First, in response to a load instruction for the data in the (j-1) th row of the memory, the data in the (j-1) th row is transferred from the memory to the processor array to r1 of each PE.

Next, similarly, by a load instruction,
The data of the j-th row and (j + 1) -th row of the memory are transferred to r2 and r3 of each PE.

At this point, the 1-bit register r1 (i) of PE (i) stores M (i, j-1), and r2 (i) stores
M (i, j) and r3 (i) hold M (i, j + 1).

When a bit pack instruction is performed with the destination register 23 of PE (i) set to rd (i), the MSB (bit 7) of rd (i) is changed to LSB.
In the order of (bit 0), r1 (i-1), r1 (i), r
1 (i + 1), r2 (i-1), r2 (i + 1), r3
The contents of (i-1), r3 (i), and r3 (i + 1) are stored.

As a result, of the binary data in the 3 × 3 pixel area centered on the central pixel P (i, j), the data of eight pixels excluding the central pixel P (i, j) is rd (i). ) Is stored as a bit packed.

The above-mentioned bit pack processing is performed by
(I): 1 ≦ i among n PEs of 0 ≦ i ≦ n−1}
It is executed simultaneously in PE (i) in the range of ≦ n−2.

Exception processing is performed for the PEs at both ends of the one-dimensional processor array 1. FIG. 4 is a diagram for explaining the operation of the bit pack processing at the PEs at both ends.

PE (0) and PE at both ends of a processor array consisting of a one-dimensional array of n processor elements
For (n-1), PE (-1), PE
Since (n) does not exist, depending on the application, PE (0)
And PE (n−1) are regarded as adjacent PEs, and data is required. When it is necessary to input “0” as data from the PE direction where no adjacent PE exists, the adjacent PE
In the case where it is necessary to input "1" as data from the PE direction in which no data exists, there are three typical cases.

Therefore, in the present embodiment, one of the three modes described above is set in advance in the mode register 25 by an instruction in the mode register 25, and the set 2-bit value is used as a selection signal. Selector 24 selects the value of 1-bit register r1, r2, r3 of PE (n-1) or "0" or "1" for PE (0). Similarly, the selector 24 using the output from the mode register (m1) 25 as a selection signal causes the 1-bit register r of PE (0) to
The value of 1, r2, r3, “0” or “1” can be selected.

When the bit pack processing of the 3 × 3 pixel area centering on each pixel of the j-th row is completed and the processing is performed for the next (j + 1) -th row, the j-th row and the next (J
+2) Row data is required.

The data of the j-th row and the (j + 1) -th row are already held in the 1-bit registers r2 and r3, respectively, and can be used, and the data stored in the 1-bit register r1 can be used. The data in the (j-1) th row becomes unnecessary.
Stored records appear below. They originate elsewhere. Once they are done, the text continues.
-- ==== Sys2Proof/Certificates/Slice0/Obligations.lean ====
section
/-!
DEFINITION. The statements for the provers. Each completion statement says that a word, or a step of the device, answers a next state
under premises on the state and the operands alone, and gives that state; `Issuing`, `Computes`, `Written` and the rest of its terms
are defined in `Sys2Proof.Safety`.
-/

open Sys2Proof Sys2Proof.Machine

/-- Integer forms (09 R194, R196-R198, R200): wherever one issues it completes, and its destination holds the value on the lanes of the
result map and nothing else changes. -/
def Obligations.IntegerFormsComplete : Prop :=
  (∀ (c : Ctl) (o : OpsR), Computes (.iadd c o) c.ty o.d fun e l => (intOp c.ty (· + ·) (e.val c.ty o.a l) (e.val c.ty o.b l), 0)) ∧
  (∀ (c : Ctl) (o : OpsR), Computes (.isub c o) c.ty o.d fun e l => (intOp c.ty (· - ·) (e.val c.ty o.a l) (e.val c.ty o.b l), 0)) ∧
  (∀ (c : Ctl) (o : OpsR), Computes (.imul c o) c.ty o.d fun e l => (intOp c.ty (· * ·) (e.val c.ty o.a l) (e.val c.ty o.b l), 0)) ∧
  (∀ (c : Ctl) (o : OpsR), Computes (.imulh c o) c.ty o.d fun e l => (intBits c.ty (Int.fdiv (intOf c.ty (e.val c.ty o.a l) * intOf c.ty (e.val c.ty o.b l)) ((2 ^ intWidth c.ty : Nat) : Int)), 0)) ∧
  (∀ (c : Ctl) (o : OpsR), Computes (.imad c o) c.ty o.d fun e l => (intBits c.ty (intOf c.ty (e.val c.ty o.a l) * intOf c.ty (e.val c.ty o.b l) + intOf c.ty (e.val c.ty o.c l)), 0)) ∧
  (∀ (c : Ctl) (o : OpsR), Computes (.idiv c o) c.ty o.d fun e l => 
      (if intOf c.ty (e.val c.ty o.b l) = 0 then (intBits c.ty (if tySigned c.ty then -1 else intMax c.ty), fDZ)
       else (intBits c.ty (Int.tdiv (intOf c.ty (e.val c.ty o.a l)) (intOf c.ty (e.val c.ty o.b l))), 0))) ∧
  (∀ (c : Ctl) (o : OpsR), Computes (.irem c o) c.ty o.d fun e l => 
      (if intOf c.ty (e.val c.ty o.b l) = 0 then (intBits c.ty (intOf c.ty (e.val c.ty o.a l)), fDZ)
       else (intBits c.ty (Int.tmod (intOf c.ty (e.val c.ty o.a l)) (intOf c.ty (e.val c.ty o.b l))), 0))) ∧
  (∀ (c : Ctl) (o : OpsR), Computes (.imin c o) c.ty o.d fun e l => (intOp c.ty min (e.val c.ty o.a l) (e.val c.ty o.b l), 0)) ∧
  (∀ (c : Ctl) (o : OpsR), Computes (.imax c o) c.ty o.d fun e l => (intOp c.ty max (e.val c.ty o.a l) (e.val c.ty o.b l), 0)) ∧
  (∀ (c : Ctl) (o : OpsR), Computes (.iabs c o) c.ty o.d fun e l => (intBits c.ty (intOf c.ty (e.val c.ty o.a l)).natAbs, 0)) ∧
  (∀ (c : Ctl) (o : OpsR), Computes (.ineg c o) c.ty o.d fun e l => (intBits c.ty (-(intOf c.ty (e.val c.ty o.a l))), 0)) ∧
  (∀ (c : Ctl) (o : OpsR), Computes (.iadds c o) c.ty o.d fun e l => (intOp c.ty (fun x y => satI c.ty (if c.fn = 0 then x + y else x - y)) (e.val c.ty o.a l) (e.val c.ty o.b l), 0)) ∧
  (∀ (c : Ctl) (o : OpsR), Computes (.lea c o) .i64 o.d fun e l => 
      (wrap 64 ((e.val .i64 o.a l : Int) + intOf c.ty (e.val c.ty o.b l) * 2 ^ o.x.toNat), 0)) ∧
  (∀ (c : Ctl) (o : OpsR), Computes (.mov c o) c.ty o.d fun e l => ((e.val c.ty o.a l), 0)) ∧
  (∀ (c : Ctl) (o : OpsI), Computes (.movi c o) c.ty o.d fun _ _ => (if c.ty = .i64 then wrap 64 (sext 32 o.imm.toNat) else o.imm.toNat, 0))

/-- Logic, shift, bit-field and count forms (09 R201-R205), RANK and IDOT4 (11 R270). -/
def Obligations.BitFormsComplete : Prop :=
  (∀ (c : Ctl) (o : OpsR), Computes (.and c o) c.ty o.d fun e l => ((e.val c.ty o.a l) &&& (e.val c.ty o.b l), 0)) ∧
  (∀ (c : Ctl) (o : OpsR), Computes (.or c o) c.ty o.d fun e l => ((e.val c.ty o.a l) ||| (e.val c.ty o.b l), 0)) ∧
  (∀ (c : Ctl) (o : OpsR), Computes (.xor c o) c.ty o.d fun e l => ((e.val c.ty o.a l) ^^^ (e.val c.ty o.b l), 0)) ∧
  (∀ (c : Ctl) (o : OpsR), Computes (.andn c o) c.ty o.d fun e l => (ofBits (bitW c.ty) fun i => (e.val c.ty o.a l).testBit i && !(e.val c.ty o.b l).testBit i, 0)) ∧
  (∀ (c : Ctl) (o : OpsR), Computes (.tril c o) c.ty o.d fun e l => (ofBits (bitW c.ty) fun i => trilBit o.x.toNat (e.val c.ty o.a l) (e.val c.ty o.b l) (e.val c.ty o.c l) i, 0)) ∧
  (∀ (c : Ctl) (o : OpsR), Computes (.shl c o) c.ty o.d fun e l => (if (e.val .ui32 o.b l) ≥ bitW c.ty then 0 else (e.val c.ty o.a l) * 2 ^ (e.val .ui32 o.b l) % 2 ^ bitW c.ty, 0)) ∧
  (∀ (c : Ctl) (o : OpsR), Computes (.shr c o) c.ty o.d fun e l => (if (e.val .ui32 o.b l) ≥ bitW c.ty then 0 else (e.val c.ty o.a l) % 2 ^ bitW c.ty / 2 ^ (e.val .ui32 o.b l), 0)) ∧
  (∀ (c : Ctl) (o : OpsR), Computes (.sar c o) c.ty o.d fun e l => (wrap (bitW c.ty) (Int.fdiv (sext (bitW c.ty) (e.val c.ty o.a l)) ((2 ^ min (e.val .ui32 o.b l) (bitW c.ty) : Nat) : Int)), 0)) ∧
  (∀ (c : Ctl) (o : OpsR), Computes (.fshl c o) c.ty o.d fun e l => (fshlV c.fn.toNat (e.val c.ty o.a l) (e.val c.ty o.b l) (e.val .ui32 o.c l), 0)) ∧
  (∀ (c : Ctl) (o : OpsR), Computes (.fshr c o) c.ty o.d fun e l => (fshrV c.fn.toNat (e.val c.ty o.a l) (e.val c.ty o.b l) (e.val .ui32 o.c l), 0)) ∧
  (∀ (c : Ctl) (o : OpsR), Computes (.bfx c o) c.ty o.d fun e l => (bfxV (c.ty == .i32) (e.val c.ty o.a l) (e.val .ui32 o.b l) (e.val .ui32 o.c l), 0)) ∧
  (∀ (c : Ctl) (o : OpsR), Computes (.bfi c o) c.ty o.d fun e l => (bfiV (e.val c.ty o.a l) (e.val c.ty o.b l) (e.val .ui32 o.c l) (e.val .ui32 o.e l), 0)) ∧
  (∀ (c : Ctl) (o : OpsR), Computes (.popc c o) c.ty o.d fun e l => (popcV (bitW c.ty) (e.val c.ty o.a l), 0)) ∧
  (∀ (c : Ctl) (o : OpsR), Computes (.clz c o) c.ty o.d fun e l => (clzV (bitW c.ty) (e.val c.ty o.a l), 0)) ∧
  (∀ (c : Ctl) (o : OpsR), Computes (.ctz c o) c.ty o.d fun e l => (ctzV (bitW c.ty) (e.val c.ty o.a l), 0)) ∧
  (∀ (c : Ctl) (o : OpsR), Computes (.brev c o) c.ty o.d fun e l => (brevV (bitW c.ty) (e.val c.ty o.a l), 0)) ∧
  (∀ (c : Ctl) (o : OpsR), Computes (.rank c o) .b32 o.d fun e l => (popcV 32 (e.val .b32 o.a l % 2 ^ min (e.val .ui32 o.b l) 32), 0)) ∧
  (∀ (c : Ctl) (o : OpsR), Computes (.idot4 c o) .i32 o.d fun e l => (idot4V c.fn.toNat (e.val .i8x4 o.a l) (e.val .i8x4 o.b l) (e.val .i32 o.c l), 0))
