-- ==== Sys2Proof/Tests/Slice0.lean ====
section
/-!
SUPPORT. Tests: words written out from the spec, ill-formed terms, one-step results calculated by hand from the rules, and for each
statement concrete states and operands that meet its premises.
-/

set_option Elab.async false

namespace Sys2Proof.Tests

open Sys2Proof Sys2Proof.Machine

/-! ### Building small states and words -/

def k0 : Ctl := { stl := 1, set := 7, wait := 0, yld := false, g1 := { neg := false, p := 7 }, g2 := { neg := false, p := 7 }
                  ch := .normal, mc := false, fn := 0, ty := .b32, sc := .thread }
def kT (ty : Ty) (fn : BitVec 4 := 0) : Ctl := { k0 with ty, fn }
def kF (fn : BitVec 4) (sc : Scope := .thread) : Ctl := { k0 with fn, sc }
def ops (d a : Operand) (b : Operand := .none) (c : Operand := .none) (e : Operand := .none) (x : BitVec 10 := 0) : OpsR :=
  { d, a, b, c, e, x }
def V (n : Fin 128) : Operand := .vec n
def S (n : Fin 64) : Operand := .sca n
def M (n : Fin 16) : Operand := .map n
def P (n : Fin 8) : Operand := .pred n
def W (n : Fin 8) : Operand := .walk n
def K (n : Fin 16) : Operand := .int n
def N : Operand := .none

def me : GRef := { ctx := 0, lnum := 1, wg := 0, grp := 0 }
def full (f : Nat → Nat) : VReg := (List.range 64).map fun l => (l, BitVec.ofNat 32 (f l))

/-- The test group in issue on a core: 64 live lanes, V0 to V7 full, V8 on the low 32 lanes, M0 the low 16 lanes, M1 the lanes above. -/
def at_ (core : Nat) (f : Group → Group) (t : State → State) : State :=
  let s := State.reset.placeWord 0
  let g0 (g : Group) : Group := { g with
    v := (List.range 8).foldl (fun v n => v.setIfInBounds n (full fun l => l + 64 * n)) (g.v.setIfInBounds 8 (full id |>.take 32))
    m := (g.m.setIfInBounds 0 0xFFFF).setIfInBounds 1 0xFFFFFFFFFFFF0000 }
  t { s with cur := some me, moves := [], wgs := s.wgs.map fun w => { w with core, groups := w.groups.map fun g => f (g0 g) } }

/-- Every word of a list is well formed and issues. -/
def issues (s : State) (is : List Instr) : Bool := is.all fun i => i.wf && (s.issuing i (ownMaps i) (match i with | .pull .. => true | _ => false)).isSome

/-- The word issues, and what issues meets a premise. -/
def issuesWith (s : State) (i : Instr) (p : Issuing → Bool) : Bool :=
  i.wf && match s.issuing i (ownMaps i) (match i with | .pull .. => true | _ => false) with
  | some x => p x
  | none => false

def up : State := at_ 64 id id

theorem test_integer_forms_issue : issues up [.iadd (kT .i32) (ops (V 9) (V 1) (V 2)), .isub (kT .i8x4) (ops (V 9) (V 1) (K 3)),
    .imul (kT .i64) (ops (V 10) (V 2) (V 4)), .imulh (kT .ui32) (ops (S 9) (S 1) (S 2)), .imad (kT .i32) (ops (V 9) (V 1) (V 2) (V 3)),
    .idiv (kT .i32) (ops (V 9) (V 1) (V 0)), .irem (kT .i64) (ops (S 10) (S 2) (S 4)), .imin (kT .i16) (ops (V 9) (V 8) (V 2)),
    .imax (kT .ui8) (ops (V 127) (V 1) (V 2)), .iabs (kT .i32) (ops (V 9) (V 1)), .ineg (kT .ui32) (ops (S 63) (S 1)),
    .iadds (kT .i32 1) (ops (V 9) (V 1) (V 2)), .lea (kT .i32) (ops (V 10) (S 2) (V 2) N N 31), .mov (kT .i64) (ops (V 126) (V 2)),
    .movi (kT .b32) { d := V 9, a := N, imm := 0xFFFFFFFF, z := 0 }] = true := by decide +kernel

theorem test_bit_forms_issue : issues up [.and (kT .b32) (ops (V 9) (V 1) (V 2)), .or (kT .i64) (ops (V 10) (V 2) (V 4)),
    .xor (kT .b32) (ops (V 1) (V 1) (V 1)), .andn (kT .b32) (ops (S 9) (S 1) (K 1)), .tril (kT .b32) (ops (V 9) (V 1) (V 2) (V 3) N 255),
    .shl (kT .b32) (ops (V 9) (V 1) (K 15)), .shr (kT .i64) (ops (V 10) (V 2) (V 4)), .sar (kT .b32) (ops (V 9) (V 1) (S 2)),
    .fshl (kT .b32 1) (ops (V 9) (V 1) (V 2) (V 3)), .fshr (kT .b32) (ops (V 9) (V 1) (V 2) (K 0)),
    .bfx (kT .i32) (ops (V 9) (V 1) (K 8) (K 8)), .bfi (kT .b32) (ops (V 9) (V 1) (V 2) (K 0) (K 15)), .popc (kT .b32) (ops (V 9) (V 1)),
    .clz (kT .i64) (ops (V 10) (V 2)), .ctz (kT .b32) (ops (V 9) (V 1)), .brev (kT .b32) (ops (S 9) (S 1)),
    .rank (kT .b32) (ops (V 9) (V 1) (K 15)), .idot4 (kT .i8x4 6) (ops (V 9) (V 1) (V 2) (V 3))] = true := by decide +kernel

theorem test_float_forms_issue : issues up [.fadd (kT .f32) (ops (V 9) (V 1) (V 2) N N 3), .fsub (kT .f16x2) (ops (V 9) (V 1) (V 2)),
    .fmul (kT .bf16) (ops (V 9) (V 1) .fTwo), .ffma (kT .f32) (ops (V 9) (V 1) (V 2) (V 3)), .fmin (kT .f16) (ops (V 9) (V 1) (V 2)),
    .fmax (kT .f32) (ops (S 9) (S 1) .fOne), .frcp (kT .f32) (ops (V 9) (V 1)), .frsq (kT .f32) (ops (V 9) (V 1)),
    .fsqrt (kT .f32) (ops (V 9) (V 1) N N N 2), .fdiv (kT .f32) (ops (V 9) (V 1) (V 2) N N 1), .fexp2 (kT .f32) (ops (V 9) (V 1)),
    .flog2 (kT .f32) (ops (V 9) (V 1)), .fsin (kT .f32) (ops (V 9) (V 1)), .fcos (kT .f32) (ops (S 9) .fHalf),
    .ftanh (kT .f32) (ops (V 9) (V 1)), .frnd (kT .f16) (ops (V 9) (V 1) N N N 3), .fscale (kT .f32) (ops (V 9) (V 1) (K 5)),
    .fclass (kT .f32) (ops (V 9) (V 1)), .fdot2 (kT .bf16x2) (ops (V 9) (V 1) (V 2) (V 3))] = true := by decide +kernel

/-- Both clauses: a source that varies by lane, and none. -/
theorem test_compare_forms_issue : issues up [.icmp (kT .i32 5) (ops (M 2) (V 1) (V 2) N (M 3)), .icmp (kT .i64) (ops (P 0) (S 2) (S 4)),
    .fcmp (kT .f32 6) (ops (M 13) (V 1) .fOne), .fcmp (kT .f16) (ops N (S 1) (S 2) N (P 6)),
    .fclassM (kT .f32 1) (ops (M 2) (V 1) (S 2)), .fclassM (kT .bf16 1) (ops (P 0) (S 1) (K 15) N (P 1))] = true := by decide +kernel

/-- CVT: a scalar conversion, a stochastic one, packs of two and four, an unpack; DECB with one and two side words; CVTB to each side. -/
theorem test_conversion_forms_issue : issues up [.cvt (kT .i32) (ops (V 9) (V 1) N N N (7 * 4)),
    .cvt (kT .bf16 2) (ops (V 9) (V 1) N N N (7 * 4)), .cvt (kT .f16x2) (ops (V 9) (V 1) (V 2) N N (7 * 4 + 3)),
    .cvt (kT .e4m3x4 3) (ops (V 9) (V 1) (V 2) (V 3) (V 4) (7 * 4)), .cvt (kT .f32) (ops (V 9) (V 1) N N N (3 * 64 + 13 * 4)),
    .decb (kT .f32 0) (ops (V 9) (V 1) (S 2)), .decb (kT .f32 5) (ops (V 9) (V 1) (S 2)), .cvtb (kT .f32 8) (ops (V 9) (V 1) N N (S 2)),
    .cvtb (kT .f32 5) (ops (V 9) (V 1) N N (S 62) 3)] = true := by decide +kernel

theorem test_map_forms_issue : issues up [.mand k0 (ops (M 2) (M 0) (M 1)), .mor { k0 with mc := true } (ops (M 13) (M 14) (M 15)),
    .mandn k0 (ops (M 2) (M 0) (M 1)), .mxor k0 (ops (M 2) (M 0) (M 1)), .mnot k0 (ops (M 2) (M 0)), .mmov k0 (ops (M 2) (M 0)),
    .mof k0 (ops (M 2) (V 8)), .msetPair k0 (ops (M 2) (S 62)), .msetFirst (kF 1) (ops (M 2) (K 15)), .mpop k0 (ops (S 9) (M 0)),
    .mfind (kF 1) (ops (S 9) (M 0)), .mget k0 (ops (S 10) (M 0)), .mtst (kF 3) (ops (P 0) (M 0))] = true := by decide +kernel

theorem test_map_registers_issue : issues up [.restrict (kT .b32) (ops (V 9) (V 1) (M 0)), .fill (kT .i64) (ops (V 10) (S 2) (M 0)),
    .fill (kT .b32) (ops (V 9) (K 1))] = true := by decide +kernel
/-- MERGE with MC of maps that do not meet, and without MC of maps that do. -/
theorem test_merge_admits :
    issuesWith (at_ 64 (fun g => { g with v := g.v.setIfInBounds 9 ((full id).drop 32) }) id)
      (.merge { kT .b32 with mc := true } (ops (V 10) (V 8) (V 9))) (fun x =>
        x.e.g.omap (rd [.v] .b32) (V 8) &&& x.e.g.omap (rd [.v] .b32) (V 9) == 0) = true ∧
    issues up [.merge (kT .b32) (ops (V 9) (V 1) (V 2))] = true := by decide +kernel
/-- COMPACT with nothing in flight, a dead lane among the live ones. -/
theorem test_compact_issues : issuesWith (at_ 64 (fun g => { g with live := 0xFFFFFFFFFFFFFFFE, dead := 1 }) id) (.compact k0 (ops N N))
    (fun x => x.e.g.pend == [] && (List.range 8).all fun k => !x.e.g.tokBusy k) = true := by decide +kernel

/-- PULL by position without and with MC, every candidate lane then having a source; BCAST likewise. -/
theorem test_pull_has_sources :
    issuesWith up (.pull (kT .b32) (ops (V 9) (V 8) (V 0))) (fun _ => true) = true ∧
    issuesWith up (.pull { kT .b32 3 with mc := true } (ops (V 9) (V 1) (K 1))) (fun x =>
      let ma := x.e.g.omap (rd [.v] .b32) (V 1)
      (List.range 64).all fun l => (inMap ma (pullFrom x.e.g 3 l (x.e.val .ui32 (K 1) l))).isSome) = true ∧
    issuesWith up (.bcast { kT .b32 with mc := true } (ops (V 9) (V 8) (K 15))) (fun x =>
      (inMap (x.e.g.omap (rd [.v] .b32) (V 8)) (some (x.e.u (K 15)))).isSome) = true ∧
    issuesWith up (.bcast (kT .i64 8) (ops (V 10) (V 2) (S 1))) (fun _ => true) = true := by decide +kernel
theorem test_lane_forms_issue : issues up [.push (kT .b32) (ops (V 9) (V 1) (V 0)), .push (kT .i64 8) (ops (V 10) (V 2) (V 0)),
    .lanemapPos k0 (ops (V 9) (V 0)), .lanemapTid (kF 1) (ops (V 9) (V 0)), .vote (kT .b32) (ops (P 0) (V 1)),
    .vote (kT .b32 1) (ops (P 0) (V 1)), .vote (kT .i64 2) (ops (P 0) (V 2)), .vote (kT .b32 3) (ops (M 2) (V 1)),
    .vote (kT .b32 3) (ops (S 2) (V 1)), .reduce (kT .f32) (ops (S 9) (V 1) N N (P 0) 3), .reduce (kT .i64 5) (ops (S 10) (V 2)),
    .scan (kT .i32) (ops (V 9) (V 1) N N (S 9)), .scan (kT .b32 11) (ops (V 9) (V 1))] = true := by decide +kernel

/-- PRUNE on lanes, PRUNE on none (both sources' maps do not meet), ISECT. -/
theorem test_sparse_forms_issue :
    issuesWith up (.prune (kT .bf16 1) (ops (V 9) (V 1) (V 2) N (S 60))) (fun x => x.e.m != 0) = true ∧
    issuesWith (at_ 64 (fun g => { g with v := g.v.setIfInBounds 9 [] }) id) (.prune (kT .bf16) (ops (V 10) (V 9) (V 1) N (S 62)))
      (fun x => x.e.m == 0) = true ∧
    issues up [.isect k0 (ops (V 9) (V 1) (V 2) N (M 2))] = true := by decide +kernel

/-! ### Control flow and exceptions -/

/-- Listed bytes from an address on. -/
def cells (a : Nat) (bs : List Byte) : Mem := (bs.zipIdx.filter fun p => p.1 != 0).map fun p => (a + p.2, p.1)

/-- Page 0 of 1 GiB is translated for a cluster; DRAM holds the line of the test word at 0x1000 and, at 0x2000, a trap table of entries 0x1000. -/
def mapped (cl : Nat) (s : State) : State :=
  let s : State := { s with tlb := [{ ctx := 0, page := 0, size := 2 ^ 30, pa := 0, w := true, x := true, d := true, mt := 0, peer := none
                                      holder := cl }] }
  { s with dram := cells 0x1000 (lineWith 0) ++ cells 0x2058 (leBytes 8 0x1000 ++ leBytes 8 0x1000) ++
                   cells 0x2198 (leBytes 8 0x1000 ++ leBytes 8 0x1000 ++ leBytes 8 0x1000) }

/-- The target passes the checks of a transfer. -/
def lands (x : Issuing) (t : Nat) (tgt : Bool) : Bool :=
  match x.t.checkTarget x.r x.w x.g (BitVec.ofNat 64 t) tgt with
  | .ok _ => true
  | _ => false

def flow (f : Group → Group) : State := at_ 64 (fun g => f ((g.setS 2 0x1000).setS 4 8)) (mapped 16)
def offs (n : BitVec 32) (a : Operand := .none) : OpsI := { d := N, a, imm := n, z := 0 }

theorem test_branches_land :
    issuesWith (flow id) (.bra k0 (offs 4)) (lands · (0x1000 + 48) true) = true ∧
    issuesWith (flow id) (.brxAbs k0 (ops N (S 2))) (lands · 0x1000 true) = true ∧
    issuesWith (flow id) (.brxRel (kF 1) (ops N (K 0))) (lands · 0x1000 true) = true ∧
    issuesWith (flow id) (.call k0 { d := S 6, a := N, imm := 1, z := 0 }) (lands · 0x100C true) = true ∧
    issuesWith (flow id) (.ret k0 (ops N (S 2))) (lands · 0x1000 false) = true := by decide +kernel
/-- BRM, BRW and BRDEC, taken and not taken. -/
theorem test_conditional_branches_land :
    issuesWith (flow id) (.brm (kF 1) (offs 0 (M 0))) (fun x => x.e.map (M 0) != 0 && lands x 0x1000 true) = true ∧
    issuesWith (flow id) (.brm (kF 0) (offs 0 (V 1))) (fun x => x.e.map (V 1) != 0) = true ∧
    issuesWith (flow fun g => g.setW 0 { g.walker 0 with eod := 8 }) (.brw (kF 3) (ops N (W 0))) (fun x =>
      (x.e.g.walker 0).eod.getLsbD 3 && lands x 0x1000 true) = true ∧
    issuesWith (flow id) (.brw (kF 3) (ops N (W 0))) (fun x => !(x.e.g.walker 0).eod.getLsbD 3) = true ∧
    issuesWith (flow id) (.brdec k0 { d := S 4, a := N, imm := 0, z := 0 }) (fun x => x.e.u (S 4) != 1 && lands x 0x1000 true) = true ∧
    issuesWith (flow (·.setS 4 1)) (.brdec k0 { d := S 4, a := N, imm := 0, z := 0 }) (fun x => x.e.u (S 4) == 1) = true := by
  decide +kernel
theorem test_flow_forms_issue : issues up [.nop k0 (ops N N), .yield k0 (ops N N)] = true ∧
    issuesWith (flow fun g => { g with handler := true, tpc := 0x1000 }) (.rft k0 (ops N N)) (lands · 0x1000 false) = true ∧
    issuesWith (at_ 64 id fun s => { s with launches := s.launches.map fun l => { l with macros := [[0, 0]] } }) (.mcall k0 (ops N N))
      (fun x => (x.t.macrosOf 0 1).getD 0 [] != []) = true ∧
    issuesWith up (.exit k0 (ops N (M 0))) (fun x => x.e.g.live &&& ~~~(x.e.map (M 0)) != 0) = true ∧
    issuesWith up (.exit k0 (ops N N)) (fun x => x.e.g.live &&& ~~~(x.e.map N) == 0) = true := by decide +kernel

/-- A range can be read, as a Bool. -/
def readable? (s : State) (me : Option Nat) (l : Loc) (n : Nat) : Bool := !s.heldOff me l n && s.badAll l n == [] && !s.injHits [(l, n)]

/-- What `TakesTrapAt` asks of a state: outside a handler, a trap table, an entry of it that translates, is read and is not 0. -/
def trapReady (s0 : State) (r : GRef) (w : Workgroup) (g : Group) (k : Cause) : Bool :=
  let s1 := (s0.forget (.group r)).modGroup r fun g => g.faulted (.fault { cause := k })
  !g.handler && g.trapb.getLsbD 0 &&
  match s1.resolve r.ctx w.core [] (bits g.trapb.toNat 47 11 * 2048 + 8 * k.code) 8 .read with
  | .ok [(.mem l _, 8)] => readable? s1 (some (columnOf w.core)) l 8 && leNat (s1.colRead (columnOf w.core) l 8) == 0x1000
  | _ => false

def trapping : State := flow fun g => { g with trapb := 0x2001 }
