-- ==== Sys2Proof/Machine/Alu.lean ====
section
/-! DEFINITION. The ALU (45_arith_logic.md R160): exact unsigned arithmetic on natural numbers, reduced or masked as each rule
says. Every operand value 0..65535 is admitted (R23). -/

namespace Sys2Proof.Machine.Alu

/-- `(b + c) mod 32768` (R161). -/
def add (b c : Word) : Word := BitVec.ofNat 16 ((b.toNat + c.toNat) % Config.modulus)

/-- `(b * c) mod 32768` (R162). -/
def mult (b c : Word) : Word := BitVec.ofNat 16 ((b.toNat * c.toNat) % Config.modulus)

/-- The unsigned remainder, not masked (R163); the divisor is not zero where it is used. -/
def mod (b c : Word) : Word := BitVec.ofNat 16 (b.toNat % c.toNat)

/-- `(b & c) & 0x7FFF` (R164). -/
def and (b c : Word) : Word := (b &&& c) &&& Config.valueMask

/-- `(b | c) & 0x7FFF` (R165). -/
def or (b c : Word) : Word := (b ||| c) &&& Config.valueMask

/-- `(b ^ 0x7FFF) & 0x7FFF`, the 15-bit complement (R166). -/
def not (b : Word) : Word := (b ^^^ 0x7FFF) &&& Config.valueMask

/-- Unsigned equality of 16-bit Words (R140). -/
def eq (b c : Word) : Bool := b == c

/-- Unsigned `b > c` on 16-bit Words (R141). -/
def gt (b c : Word) : Bool := decide (b.toNat > c.toNat)

end Sys2Proof.Machine.Alu
end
Here, the (j +)
2) When the row data is transferred to the 1-bit register r1,
In the first bit pack process, the center pixel is set to r2, the (number of rows of center pixel−1) row is set to r1, and the (number of rows of center pixel +
1) The row is held in r3, but in the next bit pack processing, the center pixel is set to r3 and (the number of rows of the center pixel -1)
The row is held at r2, and the row (the number of rows of the center pixel + 1) is held at r1.

In order to perform bit pack processing using r1, r2, and r3, r2 (i) is used in order from the MSB (most significant bit) of the destination register rd (i) to the LSB (least significant bit). -1), r2 (i), r
2 (i + 1), r3 (i-1), r3 (i + 1), r1
It is necessary to store the contents of (i-1), r1 (i), and r1 (i + 1), and a register different from the first bit pack processing is stored in each bit position of rd (i). Become.

Further, regarding the bit pack processing of the 3 × 3 pixel area centered on the next (j + 2) -th row, the bit pack processing of the 3 × 3 pixel area centered on the j-th row and the (j + 1) -th row is also performed. Processing different from the processing is required.

As a circuit for realizing the three types of bit pack processing, one-bit registers r1 and r1 are used to obtain the result of each bit position of the bit pack data.
A three-input one-output selector circuit for selecting one from 2, r3 is provided with eight bits corresponding to one word (8 bits) to be bit-packed.
Need pieces.

Here, the case of the 3 × 3 pixel area has been described. However, in general, when the bit pack processing of the pixels excluding the center pixel of the m × m pixel area is performed by the above-described processing method, m types of bits are required. Pack instruction and (m ² -1) m
An input / output selector circuit is required (this is referred to as "method A"), and the number of necessary instructions and the circuit scale are increased.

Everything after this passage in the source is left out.